- _Task brief_
Among the entries below, find the lines with "have" and copy them.

Stored data:
____________
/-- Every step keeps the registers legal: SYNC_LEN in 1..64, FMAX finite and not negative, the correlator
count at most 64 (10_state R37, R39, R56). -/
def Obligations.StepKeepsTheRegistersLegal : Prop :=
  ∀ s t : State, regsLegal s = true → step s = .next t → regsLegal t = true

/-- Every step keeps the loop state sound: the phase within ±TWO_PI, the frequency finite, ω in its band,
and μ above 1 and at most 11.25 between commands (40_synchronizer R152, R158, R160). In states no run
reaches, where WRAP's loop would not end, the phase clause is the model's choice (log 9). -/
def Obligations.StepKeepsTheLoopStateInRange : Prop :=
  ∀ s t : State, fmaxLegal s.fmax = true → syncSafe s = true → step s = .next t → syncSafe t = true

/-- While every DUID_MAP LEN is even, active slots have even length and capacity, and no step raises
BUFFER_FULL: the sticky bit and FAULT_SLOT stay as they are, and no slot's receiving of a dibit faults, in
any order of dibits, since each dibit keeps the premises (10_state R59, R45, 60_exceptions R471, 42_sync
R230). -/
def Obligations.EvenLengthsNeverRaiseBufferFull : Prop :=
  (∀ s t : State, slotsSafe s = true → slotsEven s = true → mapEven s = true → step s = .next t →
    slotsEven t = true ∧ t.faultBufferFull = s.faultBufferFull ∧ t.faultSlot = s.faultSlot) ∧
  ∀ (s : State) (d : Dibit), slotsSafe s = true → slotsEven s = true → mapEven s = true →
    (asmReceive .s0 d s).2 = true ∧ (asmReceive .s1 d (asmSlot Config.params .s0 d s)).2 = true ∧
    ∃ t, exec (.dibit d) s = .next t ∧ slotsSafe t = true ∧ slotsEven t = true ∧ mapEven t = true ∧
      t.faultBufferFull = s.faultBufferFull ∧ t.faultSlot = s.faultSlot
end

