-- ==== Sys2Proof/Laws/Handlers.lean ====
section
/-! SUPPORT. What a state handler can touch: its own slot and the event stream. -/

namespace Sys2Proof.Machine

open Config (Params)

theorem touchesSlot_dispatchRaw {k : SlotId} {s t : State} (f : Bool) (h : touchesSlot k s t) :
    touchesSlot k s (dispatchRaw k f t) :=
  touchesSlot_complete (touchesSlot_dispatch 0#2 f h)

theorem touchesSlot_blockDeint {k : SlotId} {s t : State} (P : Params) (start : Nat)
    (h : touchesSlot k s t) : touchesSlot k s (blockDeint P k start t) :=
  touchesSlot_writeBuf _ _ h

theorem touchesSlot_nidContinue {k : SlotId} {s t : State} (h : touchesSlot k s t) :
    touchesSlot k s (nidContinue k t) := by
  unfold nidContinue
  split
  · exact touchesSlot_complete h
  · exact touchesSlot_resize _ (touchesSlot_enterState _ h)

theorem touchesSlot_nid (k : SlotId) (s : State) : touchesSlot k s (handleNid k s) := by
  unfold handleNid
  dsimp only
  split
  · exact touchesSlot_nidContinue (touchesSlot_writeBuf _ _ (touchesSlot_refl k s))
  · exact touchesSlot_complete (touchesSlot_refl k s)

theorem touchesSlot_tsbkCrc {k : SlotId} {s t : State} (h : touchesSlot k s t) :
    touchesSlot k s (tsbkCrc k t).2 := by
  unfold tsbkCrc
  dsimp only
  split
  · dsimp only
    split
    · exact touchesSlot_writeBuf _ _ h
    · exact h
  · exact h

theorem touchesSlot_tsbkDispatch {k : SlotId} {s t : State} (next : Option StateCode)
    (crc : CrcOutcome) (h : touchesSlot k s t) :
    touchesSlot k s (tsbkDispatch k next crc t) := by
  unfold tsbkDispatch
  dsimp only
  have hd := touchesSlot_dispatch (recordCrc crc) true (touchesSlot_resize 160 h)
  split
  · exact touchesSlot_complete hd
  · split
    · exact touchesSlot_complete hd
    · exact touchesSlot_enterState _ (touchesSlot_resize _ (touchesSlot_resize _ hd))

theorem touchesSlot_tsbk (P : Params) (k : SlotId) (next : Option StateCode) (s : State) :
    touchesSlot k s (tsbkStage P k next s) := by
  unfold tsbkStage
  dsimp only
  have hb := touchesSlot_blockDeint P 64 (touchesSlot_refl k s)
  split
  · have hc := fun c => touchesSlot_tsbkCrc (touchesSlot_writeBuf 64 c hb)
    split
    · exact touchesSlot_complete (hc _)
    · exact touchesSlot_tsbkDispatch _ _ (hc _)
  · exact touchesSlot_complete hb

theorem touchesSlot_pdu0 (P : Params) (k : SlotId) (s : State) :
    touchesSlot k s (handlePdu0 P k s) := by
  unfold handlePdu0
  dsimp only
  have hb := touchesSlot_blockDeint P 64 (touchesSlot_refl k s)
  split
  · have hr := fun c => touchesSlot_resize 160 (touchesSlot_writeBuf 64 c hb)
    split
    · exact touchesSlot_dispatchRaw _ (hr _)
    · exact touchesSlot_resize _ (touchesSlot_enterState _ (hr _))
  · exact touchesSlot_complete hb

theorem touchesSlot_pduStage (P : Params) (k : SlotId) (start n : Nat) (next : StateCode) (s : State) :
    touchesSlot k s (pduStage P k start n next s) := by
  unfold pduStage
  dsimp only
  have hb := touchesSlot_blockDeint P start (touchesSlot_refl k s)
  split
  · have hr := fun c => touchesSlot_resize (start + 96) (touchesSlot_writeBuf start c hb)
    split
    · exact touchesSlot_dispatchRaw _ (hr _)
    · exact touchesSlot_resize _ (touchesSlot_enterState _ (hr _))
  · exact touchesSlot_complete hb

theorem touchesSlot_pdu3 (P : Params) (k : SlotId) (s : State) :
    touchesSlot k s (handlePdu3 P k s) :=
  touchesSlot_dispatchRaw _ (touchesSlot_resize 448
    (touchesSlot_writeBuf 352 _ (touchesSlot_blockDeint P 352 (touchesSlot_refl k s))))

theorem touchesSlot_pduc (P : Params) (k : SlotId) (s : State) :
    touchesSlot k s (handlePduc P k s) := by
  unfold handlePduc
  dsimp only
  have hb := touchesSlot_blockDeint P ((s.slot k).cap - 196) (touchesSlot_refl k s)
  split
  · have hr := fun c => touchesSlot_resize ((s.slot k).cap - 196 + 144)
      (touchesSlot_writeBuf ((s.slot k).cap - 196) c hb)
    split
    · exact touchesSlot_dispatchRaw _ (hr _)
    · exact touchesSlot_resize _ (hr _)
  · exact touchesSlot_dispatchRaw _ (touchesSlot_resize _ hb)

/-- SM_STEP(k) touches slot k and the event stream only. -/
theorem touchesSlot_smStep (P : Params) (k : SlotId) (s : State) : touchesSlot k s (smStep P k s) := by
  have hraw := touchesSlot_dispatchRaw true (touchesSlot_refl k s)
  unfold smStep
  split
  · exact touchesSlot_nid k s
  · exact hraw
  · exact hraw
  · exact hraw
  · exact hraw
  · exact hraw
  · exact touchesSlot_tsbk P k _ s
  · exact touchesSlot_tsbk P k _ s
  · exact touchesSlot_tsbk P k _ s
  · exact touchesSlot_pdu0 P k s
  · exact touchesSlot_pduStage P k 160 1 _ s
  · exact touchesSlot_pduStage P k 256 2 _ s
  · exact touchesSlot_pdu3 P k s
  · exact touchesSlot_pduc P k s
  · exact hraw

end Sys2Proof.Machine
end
____________
- _Finished exercise_
/-- While every DUID_MAP LEN is even, active slots have even length and capacity, and no step raises
  have hd := touchesSlot_dispatch (recordCrc crc) true (touchesSlot_resize 160 h)
  have hb := touchesSlot_blockDeint P 64 (touchesSlot_refl k s)
  · have hc := fun c => touchesSlot_tsbkCrc (touchesSlot_writeBuf 64 c hb)
  have hb := touchesSlot_blockDeint P 64 (touchesSlot_refl k s)
  · have hr := fun c => touchesSlot_resize 160 (touchesSlot_writeBuf 64 c hb)
  have hb := touchesSlot_blockDeint P start (touchesSlot_refl k s)
  · have hr := fun c => touchesSlot_resize (start + 96) (touchesSlot_writeBuf start c hb)
  have hb := touchesSlot_blockDeint P ((s.slot k).cap - 196) (touchesSlot_refl k s)
  · have hr := fun c => touchesSlot_resize ((s.slot k).cap - 196 + 144)
  have hraw := touchesSlot_dispatchRaw true (touchesSlot_refl k s)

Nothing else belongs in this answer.